本部に隣接するバーで、カクテルを傾けてとろんとした目でリーシュを見る。
「なんだ、それ」
「あなたも私も、もともとは人間だったんだもの。なんか子供を守ってあげたくなるような、そんな本能が目覚めたのよきっと」
「馬鹿な」
手にしたウイスキーを流し込む。
「人間時の記憶は、改造するときに消去したはず」
「だから本能なんだって。無意識のうちにそういう欲求が出てるのよ」
メリッサはそういって、柔らかな栗毛を指で弄びながら笑った。
リーシュと同型の戦闘サイボーグであるのに、感情表現は人間並に豊かである。明るく笑顔を振りまく様、ふっと見せる表情の翳り。会話も、必要最低限のことしかいわないリーシュと違い時折冗談を交えて話す。

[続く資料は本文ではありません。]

-- ==== Sys2Proof/Laws/FrameUnits.lean ====
section
/-! SUPPORT. The operations of the journal unit, the intake unit and the sources of the entry update queue are quiet. -/

namespace Sys2Proof.Machine

variable {s t : State}

/-! ## Journal unit -/

theorem State.Quiet.setTill (q : s.Quiet t) (n : Nat) (x : TillContext) : s.Quiet (t.setTill n x) := q.withJournal _

theorem State.Quiet.setHand (q : s.Quiet t) (h : Option JournalHand) : s.Quiet (t.setHand h) := q.withJournal _

theorem State.Quiet.countUpload (q : s.Quiet t) : s.Quiet t.countUpload := q.withJournal _

theorem State.Quiet.putUpload (q : s.Quiet t) (c : Charter) (r : UploadRecord) : s.Quiet (t.putUpload c r) :=
  (q.placeOwn _).orDefer _ _ (q.placeOwn _).countUpload

theorem State.Quiet.indexNow (q : s.Quiet t) (c : Charter) : s.Quiet (t.indexNow c) := q.placeOwn _

theorem State.Quiet.writeUploadIndex (q : s.Quiet t) (c : Charter) : s.Quiet (t.writeUploadIndex c) :=
  q.orDefer _ _ (q.indexNow c)

theorem State.Quiet.summaryNow (q : s.Quiet t) (r : UploadRecord) : s.Quiet (t.summaryNow r) := q.reports _

theorem State.Quiet.uploadNow (q : s.Quiet t) (c : Charter) (r : UploadRecord) : s.Quiet (t.uploadNow c r) := by
  unfold State.uploadNow
  split
  · have h := (q.putUpload c r).writeUploadIndex c
    exact h.orDefer _ _ (h.summaryNow r)
  · exact q.withJournal _

theorem State.Quiet.handUpload (q : s.Quiet t) (c : Charter) (r : UploadRecord) : s.Quiet (t.handUpload c r) :=
  q.orDefer _ _ (q.uploadNow c r)

theorem State.Quiet.drainOne (q : s.Quiet t) (c : Charter) : s.Quiet (t.drainOne c) := by
  unfold State.drainOne
  split
  · exact (q.withJournal _).putUpload c _
  · exact q

theorem State.Quiet.drainNow (q : s.Quiet t) (c : Charter) : s.Quiet (t.drainNow c) := by
  unfold State.drainNow
  dsimp only
  split
  · exact q
  · exact (State.Quiet.writeUploadIndex (q.foldl _ _ fun _ _ h => h.orDefer _ _ (h.drainOne c)) c).foldl _ _
      fun _ _ h => h.orDefer _ _ (h.report _)

theorem State.Quiet.drain (q : s.Quiet t) (c : Charter) : s.Quiet (t.drain c) := q.orDefer _ _ (q.drainNow c)

theorem State.Quiet.handBlock (q : s.Quiet t) (c : Charter) (n : Nat) (b : OpenBlock) (f : BlockFlags) :
    s.Quiet (t.handBlock c n b f) := q.handUpload c _

theorem State.Quiet.closeNow (q : s.Quiet t) (c : Charter) (n : Nat) (f : BlockFlags) :
    s.Quiet (t.closeNow c n f) := by
  unfold State.closeNow
  dsimp only
  split
  · exact q
  · exact (q.setTill _ _).handBlock c _ _ _

theorem State.Quiet.closeBlock (q : s.Quiet t) (c : Charter) (n : Nat) (f : BlockFlags) :
    s.Quiet (t.closeBlock c n f) := q.orDefer _ _ (q.closeNow c n f)

theorem State.Quiet.closeBlocks (q : s.Quiet t) (c : Charter) (p : Nat → Bool) (f : BlockFlags) :
    s.Quiet (t.closeBlocks c p f) := q.foldl _ _ fun _ n h => h.closeBlock c n f

theorem State.Quiet.enterBlock (q : s.Quiet t) (c : Charter) (n : Nat) (h : JournalHand) (f : Finding) :
    s.Quiet (t.enterBlock c n h f) := by
  unfold State.enterBlock
  dsimp only
  split
  · exact (q.setTill _ _).handBlock c _ _ _
  · exact q.setTill _ _

theorem State.Quiet.stampNow (q : s.Quiet t) : s.Quiet t.stampNow := by
  unfold State.stampNow
  split
  · exact q.setHand _
  · exact q

theorem State.Quiet.stampHand (q : s.Quiet t) (h : JournalHand) : s.Quiet (t.stampHand h) :=
  (q.setHand _).orDefer _ _ (q.setHand _).stampNow

theorem State.Quiet.finishTaken (q : s.Quiet t) (c : Charter) (h : JournalHand) (f : Finding) (r : Option Report) :
    s.Quiet (t.finishTaken c h f r) := (q.enterBlock c _ h f).stampHand _

theorem State.Quiet.takeKind (q : s.Quiet t) (c : Charter) (h : JournalHand) : s.Quiet (t.takeKind c h) := by
  unfold State.takeKind
  dsimp only
  split
  case h_3 =>
    split
    · exact ((q.setTill _ _).setHand _).placeEntry _ _
    · exact (q.setTill _ _).finishTaken c _ _ _
  case h_7 =>
    split
    · exact (q.setHand _).placeEntry _ _
    · exact q.finishTaken c _ _ _
  all_goals exact q.finishTaken c _ _ _

theorem State.Quiet.priceAnswered (q : s.Quiet t) (a : PriceAnswer) : s.Quiet (t.priceAnswered a) := by
  unfold State.priceAnswered
  split
  · dsimp only
    split
    · exact q.finishTaken _ _ _ _
    · exact q.finishTaken _ _ _ _
    · exact q
  · exact q

theorem State.Quiet.takeRecord (q : s.Quiet t) (c : Charter) (h : JournalHand) : s.Quiet (t.takeRecord c h) :=
  (q.setTill _ _).takeKind c _

theorem State.Quiet.takeHand (q : s.Quiet t) (c : Charter) : s.Quiet (t.takeHand c) := by
  unfold State.takeHand
  split
  · exact q.takeRecord c _
  · exact q

theorem State.Quiet.acceptRecord (q : s.Quiet t) (c : Charter) (k : Class) (tx : Transaction) :
    s.Quiet (t.acceptRecord c k tx) := by
  unfold State.acceptRecord
  dsimp only
  split
  · exact (q.setTill _ _).stampHand _
  · exact q.takeRecord c _
  · exact q.takeRecord c _
  · exact (q.setTill _ _).stampHand _
  · exact State.Quiet.orDefer (((q.setTill _ _).setHand _).closeBlock c _ _) _ _
      (State.Quiet.takeHand (((q.setTill _ _).setHand _).closeBlock c _ _) c)

theorem State.Quiet.countFreeSlot (q : s.Quiet t) (w : Window) (n a : Nat) : s.Quiet (t.countFreeSlot w n a) :=
  q.freeCount _

theorem State.Quiet.refuseJournal (q : s.Quiet t) (c : Charter) (why : Reason) (tx : Transaction) :
    s.Quiet (t.refuseJournal c why tx) := ((q.refuse c _ why tx).countFreeSlot _ _ _).withJournal _

theorem State.Quiet.addWork (q : s.Quiet t) (k : JournalWork) : s.Quiet (t.addWork k) := q.withJournal _

theorem State.Quiet.dropWork (q : s.Quiet t) (k : JournalWork) : s.Quiet (t.dropWork k) := q.withJournal _

theorem State.Quiet.idleWork (q : s.Quiet t) (c : Charter) : s.Quiet (t.idleWork c) := q.closeBlocks c _ _

theorem State.Quiet.powerWork (q : s.Quiet t) (c : Charter) : s.Quiet (t.powerWork c) := q.closeBlocks c _ _

theorem State.Quiet.newDayContexts (q : s.Quiet t) : s.Quiet t.newDayContexts := q.withJournal _

theorem State.Quiet.setResult (q : s.Quiet t) (r : ControlResult) (cl : Bool) : s.Quiet (t.setResult r cl) :=
  q.withControl _

theorem State.Quiet.resetDone (q : s.Quiet t) (n : Nat) : s.Quiet (t.resetDone n) := (q.setTill _ _).setResult _ _

theorem State.Quiet.resetTill (q : s.Quiet t) (c : Charter) (n : Nat) : s.Quiet (t.resetTill c n) := by
  have h := (q.setTill n ((t.till n).abandon .ready)).closeBlock c n { reset := true }
  exact h.orDefer _ _ (h.resetDone n)

theorem State.Quiet.summariesNow (q : s.Quiet t) (c : Charter) (day : Word16) (clock : Nat) :
    s.Quiet (t.summariesNow c day clock) := by
  unfold State.summariesNow
  exact State.Quiet.handUpload (q.foldl _ _ fun _ _ h => (h.handUpload c _).freeCount _) c _

theorem State.Quiet.nightWork (q : s.Quiet t) (c : Charter) : s.Quiet (t.nightWork c) := by
  unfold State.nightWork
  have h := State.Quiet.closeBlocks (State.Quiet.foldl q (fun s n => s.setTill n (s.till n).signOffNight)
    (List.range c.tillCount) fun _ _ h => h.setTill _ _) c (fun _ => true) { night := true }
  exact h.orDefer _ _ (h.summariesNow c _ _)

/-! ## Intake unit -/

theorem State.Quiet.writeIntakeIndexes (q : s.Quiet t) (c : Charter) : s.Quiet (t.writeIntakeIndexes c) :=
  (q.placeOwn _).placeOwn _

theorem State.Quiet.setHalf (q : s.Quiet t) (h : Option HalfBlock) : s.Quiet (t.setHalf h) := q.withIntake _

theorem State.Quiet.breakBatch (q : s.Quiet t) (why : Reason) (n : Nat) : s.Quiet (t.breakBatch why n) := by
  unfold State.breakBatch
  split
  · exact (q.withIntake _).report _
  · exact q

theorem State.Quiet.refuseHalf (q : s.Quiet t) (c : Charter) (r : HalfRefusal) (tx : Transaction) :
    s.Quiet (t.refuseHalf c r tx) := by
  unfold State.refuseHalf
  dsimp only
  split
  · exact (((q.refuse c _ _ tx).freeCount _).withIntake _).breakBatch _ _
  · exact ((q.refuse c _ _ tx).freeCount _).withIntake _

theorem State.Quiet.readBlock (q : s.Quiet t) (c : Charter) : s.Quiet (t.readBlock c) := (q.placeOwn _).placeOwn _

theorem State.Quiet.gateNow (q : s.Quiet t) : s.Quiet t.gateNow := by
  unfold State.gateNow
  split
  · exact q
  · split
    · exact (q.withIntake _).readBlock _
    · exact q

theorem State.Quiet.examineGate (q : s.Quiet t) : s.Quiet t.examineGate := q.orDefer _ _ q.gateNow

theorem State.Quiet.startBatch (q : s.Quiet t) (h : BlockHeader) : s.Quiet (t.startBatch h) := q.withIntake _

theorem State.Quiet.writeIntakeProducer (q : s.Quiet t) (c : Charter) : s.Quiet (t.writeIntakeProducer c) := q.placeOwn _

theorem State.Quiet.takeBlock (q : s.Quiet t) (c : Charter) (h : BlockHeader) (o : BlockOutcome) :
    s.Quiet (t.takeBlock c h o) := by
  unfold State.takeBlock
  split
  · exact ((q.withIntake _).writeIntakeProducer c).examineGate
  · dsimp only
    split
    · exact ((q.startBatch h).writeIntakeProducer c).examineGate
    · exact ((q.startBatch h).writeIntakeIndexes c).examineGate
  · exact (((q.report _).startBatch h).writeIntakeIndexes c).examineGate

theorem State.Quiet.acceptBlock (q : s.Quiet t) (c : Charter) (h : HalfBlock) : s.Quiet (t.acceptBlock c h) := by
  unfold State.acceptBlock
  split
  · exact q.takeBlock c _ _
  · exact q

theorem State.Quiet.acceptForwarded (q : s.Quiet t) (c : Charter) (h : Option HalfBlock) :
    s.Quiet (t.acceptForwarded c h) := by
  cases h with
  | none => exact q
  | some h => exact q.acceptBlock c h

theorem State.Quiet.batchDiscarded (q : s.Quiet t) : s.Quiet t.batchDiscarded := q.withIntake _

theorem State.Quiet.skipRecords (q : s.Quiet t) (n : Nat) : s.Quiet (State.skipRecords n t) := by
  induction n generalizing t with
  | zero => exact q
  | succ n ih =>
    unfold State.skipRecords
    split
    · exact ih (q.withIntake _)
    · exact q
    · exact q

theorem State.Quiet.batchOver (q : s.Quiet t) (n : Nat) : s.Quiet (t.batchOver n) := (q.withIntake _).report _

theorem State.Quiet.endApply (q : s.Quiet t) (c : Charter) : s.Quiet (t.endApply c) := by
  unfold State.endApply
  have h := (q.withIntake { t.intake with consumer := t.intake.producer, block := none }).placeOwn
    (ownIndex .intake (c.window .intake) none (some t.intake.producer) .silent)
  exact h.orDefer _ _ (h.batchOver _)

theorem State.Quiet.settleIntake (q : s.Quiet t) : s.Quiet t.settleIntake := by
  unfold State.settleIntake
  split
  · exact q
  · have h := q.skipRecords 15
    dsimp only
    split
    · split
      · exact h
      · split
        · exact (h.withIntake _).readBlock _
        · split
          · exact h.endApply _
          · exact h
    · exact h

theorem State.Quiet.stagedNow (q : s.Quiet t) (b r : Nat) (cl full : Bool) :
    s.Quiet (t.stagedNow b r cl full) := by
  unfold State.stagedNow
  dsimp only
  split
  · exact (q.withIntake _).settleIntake
  · exact q

theorem State.Quiet.stageAnswered (q : s.Quiet t) (b r : Nat) (cl full : Bool) :
    s.Quiet (t.stageAnswered b r cl full) := q.orDefer _ _ (q.stagedNow b r cl full)

/-! ## Sources of the entry update queue -/

theorem State.Quiet.nextRescan (q : s.Quiet t) {r : EntryReq} {u : State} (h : t.nextRescan = some (r, u)) : s.Quiet u := by
  unfold State.nextRescan at h
  split at h
  · split at h
    · cases h
    · simp only [Option.some.injEq, Prod.mk.injEq] at h
      obtain ⟨_, rfl⟩ := h
      exact q.withSweep _
  · cases h

theorem State.Quiet.nextResync (q : s.Quiet t) {r : EntryReq} {u : State} (h : t.nextResync = some (r, u)) : s.Quiet u := by
  unfold State.nextResync at h
  split at h
  · simp only [Option.some.injEq, Prod.mk.injEq] at h
    obtain ⟨_, rfl⟩ := h
    exact q.withSweep _
  · cases h

theorem State.Quiet.nextOf (q : s.Quiet t) (src : Source) {r : EntryReq} {u : State} (h : t.nextOf src = some (r, u)) :
    s.Quiet u := by
  unfold State.nextOf at h
  split at h
  · cases h
  · cases h
  · rcases hn : t.nextResync with _ | x
    · rw [hn] at h
      exact q.nextRescan (by simpa using h)
    · rw [hn] at h
      exact q.nextResync (hn.trans (by simpa using h))
  · split at h
    · cases h; exact q.withIntake _
    · cases h
    · cases h
  · split at h
    · split at h
      · simp only [Option.map_eq_some_iff, Prod.mk.injEq] at h
        obtain ⟨_, _, _, rfl⟩ := h
        exact q.withBook _ (hl := fun b => by simpa [markItem, State.listCount] using b.list)
      · cases h
    · cases h
  · split at h
    · split at h
      · simp only [Option.some.injEq, Prod.mk.injEq] at h
        obtain ⟨_, rfl⟩ := h
        exact q.withBook _
      · cases h
    · cases h

theorem State.nextRescan_queue (t : State) {r : EntryReq} {u : State} (h : t.nextRescan = some (r, u)) :
    u.book.queue.length = t.book.queue.length := by
  unfold State.nextRescan at h
  split at h
  · split at h
    · cases h
    · cases h; rfl
  · cases h

theorem State.nextResync_queue (t : State) {r : EntryReq} {u : State} (h : t.nextResync = some (r, u)) :
    u.book.queue.length = t.book.queue.length := by
  unfold State.nextResync at h
  split at h
  · cases h; rfl
  · cases h

/-- What a source places next leaves the queue itself as it is. -/
theorem State.nextOf_queue (t : State) (src : Source) {r : EntryReq} {u : State} (hu : t.nextOf src = some (r, u)) :
    u.book.queue.length = t.book.queue.length := by
  unfold State.nextOf at hu
  split at hu
  · cases hu
  · cases hu
  · rcases hn : t.nextResync with _ | x
    · rw [hn] at hu
      exact t.nextRescan_queue (by simpa using hu)
    · rw [hn] at hu
      exact t.nextResync_queue (hn.trans (by simpa using hu))
  all_goals
    repeat' split at hu
    all_goals first
      | (cases hu; done)
      | (cases hu; rfl)
      | (simp only [Option.map_eq_some_iff, Prod.mk.injEq] at hu
         obtain ⟨_, _, _, rfl⟩ := hu; rfl)

theorem State.Quiet.settleSource (q : s.Quiet t) (src : Source) : s.Quiet (t.settleSource src) := by
  unfold State.settleSource
  split
  · exact q.settleIntake
  · split
    · split
      · exact q.withBook _
      · exact q
    · exact q
  all_goals exact q

/-- A source that fills the queue is quiet when what it places next is. -/
theorem State.Quiet.fillFrom (q : s.Quiet t) (next : State → Option (EntryReq × State)) (src : Source) (n : Nat)
    (hn : ∀ {v u r}, s.Quiet v → next v = some (r, u) → s.Quiet u ∧ u.book.queue.length = v.book.queue.length) :
    s.Quiet (State.fillFrom next src n t) := by
  induction n generalizing t with
  | zero => exact q
  | succ n ih =>
    unfold State.fillFrom
    split
    · exact q
    · rename_i r u hu
      obtain ⟨h, hlen⟩ := hn q hu
      split
      · rename_i hr
        exact ih ((h.pushEntry r (by simpa [hlen, State.entryRoom] using hr.1)).settleSource src)
      · exact q.waitEntry _

theorem State.Quiet.fill (q : s.Quiet t) (src : Source) : s.Quiet (t.fill src) :=
  q.fillFrom _ src _ fun h e => ⟨h.nextOf src e, State.nextOf_queue _ src e⟩

theorem State.Quiet.fillRescan (q : s.Quiet t) : s.Quiet t.fillRescan :=
  q.fillFrom _ _ _ fun h e => ⟨h.nextRescan e, State.nextRescan_queue _ e⟩

end Sys2Proof.Machine
end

改造する際、人間時の性格パターンを残した結果「感情豊かな」サイボーグになった。今、流行の「人間くさい」サイボーグの典型である。
(感情なぞ、邪魔になるだけだ)
実用主義のリーシュには、理解できない所業である。
だが、そのことを差し引いても信頼に足る友人である。だから、話した。
「でも、どうするの? こんなこと当局に知れたら……」
「確かに、私のやっていることは国家反逆罪に値する。それは、分かっている」
「ならなぜ」
「さあな……」
それっきり黙り、残りの酒をあけた。